Depuis, Hassan Tariq a publié pas moins d’une dizaine d’ouvrages, dont Les jeunes, la politique et la transition démocratique, Le Maroc social, et Le libéralisme marocain. Il a aussi coécrit avec Abdelali Hamieddine Constitution 2011: entre autoritarisme et démocratie, lectures croisées. Dans cet ouvrage, il décrypte « la vague de démocratie dans le contexte arabe des révisions constitutionnelles », ou encore les « limites de la Constitution de 1996 et des implications du Mouvement 20 février ». Il a aussi signé deux livres avec son ami de longue date, le député PAM, passé par l’USFP, Abdelaltif Ouahbi dont l’ouvrage collectif Article 47, publié en 2017.

« Homme de dialogue »

« C’est un ami très proche. Nous avons souvent eu des débats et discussions autour du droit et de la politique. Nous avons travaillé tous les deux au parlement, dans la précédente législature. Il avait une présence continue dans toutes les commissions et préparait toutes ses interventions  », nous fait savoir Abdelaltif Ouahbi. Le député PAM le décrit comme un « homme de dialogue » et un « homme sur lequel on peut compter, surtout en ce qui concerne les affaires qui concernent la nation ». Les deux hommes se sont, en effet, connus dans les rangs de la jeunesse de l’USFP. « Notre relation s’est raffermie lorsqu’on s’est retrouvé au Parlement en 2012, on se rencontrait quasi quotidiennement », poursuit-il.

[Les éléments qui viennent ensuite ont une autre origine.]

/-- The first byte of chunks' images in the return buffer that RGATHER may not read, or that cannot be corrected (R125, R251, R279,
R440); it has no loop level to show. -/
def gatherStop (d : Dev) (t : CtxId) (x : RedDesc) (cs : List Nat) : Option Stop :=
  let (e, s) := rfmtBytes x
  let parts := cs.flatMap (fun c => let (ve, vs) := validBytes x c; [(x.rbase + e * c, ve), (returnScales x + s * c, vs)])
  (parts.findSome? (fun p => (List.range p.2).findSome? (fun j =>
    ptCheck false false (d.ctx t).theProg d ((homeAt d p.1).map Prod.fst) 0 ((p.1 + j : Nat) : Int)))).orElse (fun _ =>
  parts.findSome? (fun p => (List.range p.2).findSome? (fun j =>
    let a := physical d (p.1 + j)
    if d.badSram.contains (wordOf a) then some (.ecc a) else if blockBad d a then some (.block a) else none)))

/-- A transfer of RGATHER (R327, R338): the first return stage from its entry, the later ones by the port logic. -/
def gatherTransfer (core e : Nat) (y : Entry) (r : PtRec) (o : PtOp) (i : Issue) (d : Dev) : Dev :=
  let red := field o.oparg.toNat 10 0
  let x := redDesc d r.ctx red
  let l := (d.redCtx r.ctx).layout
  let (a, b) := slotRange l d.shape.coord x i.k
  let n := gatherChunks x
  let cs := (List.range (b - a)).map (a + ·) |>.filter (fun c => (c - a) / n == y.step)
  let last := l.stages.length - 1
  match gatherStop d r.ctx x cs with
  | some z => stopTransfer core r i z d
  | none =>
  let d := d.modCore core (fun c => { c with entries := Tab.mod {} c.entries e (fun z => { z with state := 2 }) })
  let (d, sent) := if l.stages.isEmpty then (d, 0) else returnStage r.ctx red last false false (some (i.k, e, y.gen)) cs d
  let d := returnForward r.ctx red last false cs d
  let d := d.modCore core (fun c => { c with entries := Tab.mod {} c.entries e (fun z => { z with packets := sent }) })
  if sent = 0 then entryAcked core e d else d

/-! ### Packets of the passes -/

/-- An ADD or MAX contribution that has been accepted (R332): every chunk of it goes to its bank, and the packet is
acknowledged. -/
def landContribution (p mode : Nat) (q : RedPacket) (d : Dev) : Dev :=
  let d := (List.range (if mode = 0 then 1 else q.count)).foldl (fun d j =>
    gather { t := q.ctx, red := q.reduction.toNat, chunk := q.chunk + j, stage := q.stage.val, add := mode == 0, rank := q.rank
             tally := q.tally, ints := q.elems, scales := q.scales, data := (q.data.drop (24 * j)).take 24 } d) d
  reply p 1 (redLink q d.shape.coord) 0 0 d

Pour Ouahbi, la nomination d’Ahmed Tariq à l’ambassade de Tunisie est « très positive ». « C’est un homme qui mérite tout le bien. Premièrement, parce qu’il est cultivé. Ensuite, parce qu’il s’intéresse beaucoup à la politique, c’est un grand lecteur, un homme propre et sérieux », confie l’avocat, membre du bureau politique du PAM. « Cela démontre que l’Etat attire des cadres très bons, qui ont des opinions différentes et indépendantes avec une capacité d’analyse et de critique », ajoute-t-il. Hassan Tariq a, en effet, plusieurs fois été invité à s’exprimer sur des sujets chauds dont le Hirak du Rif, le Mouvement du 20 février, ou encore le Printemps arabe.

Il avait même participé à une conférence en Tunisie, aux côtés d’Abdelali Hamieddine et Taoufik Bouachrine. « Nous avions fait une lecture des élections marocaines, juste après les élections régionales et communales de 2015, vers la mi-octobre. C’était un voyage réussi, les photos circulent d’ailleurs ces derniers jours. Bouachrine était avec nous aussi », se rappelle Hamieddine.

En attendant d’être officiellement installé dans la représentation du Maroc en Tunisie, Hassan Tariq continue de donner des cours l’Université Mohammed V de Rabat. Il a aussi été aperçu ce weekend au Salon international de l’édition et du livre (SIEL) de Casablanca. Il est également chef de la division de droit public de la faculté de droit de Rabat – Souissi, et préside l’Association marocaine de sciences politiques.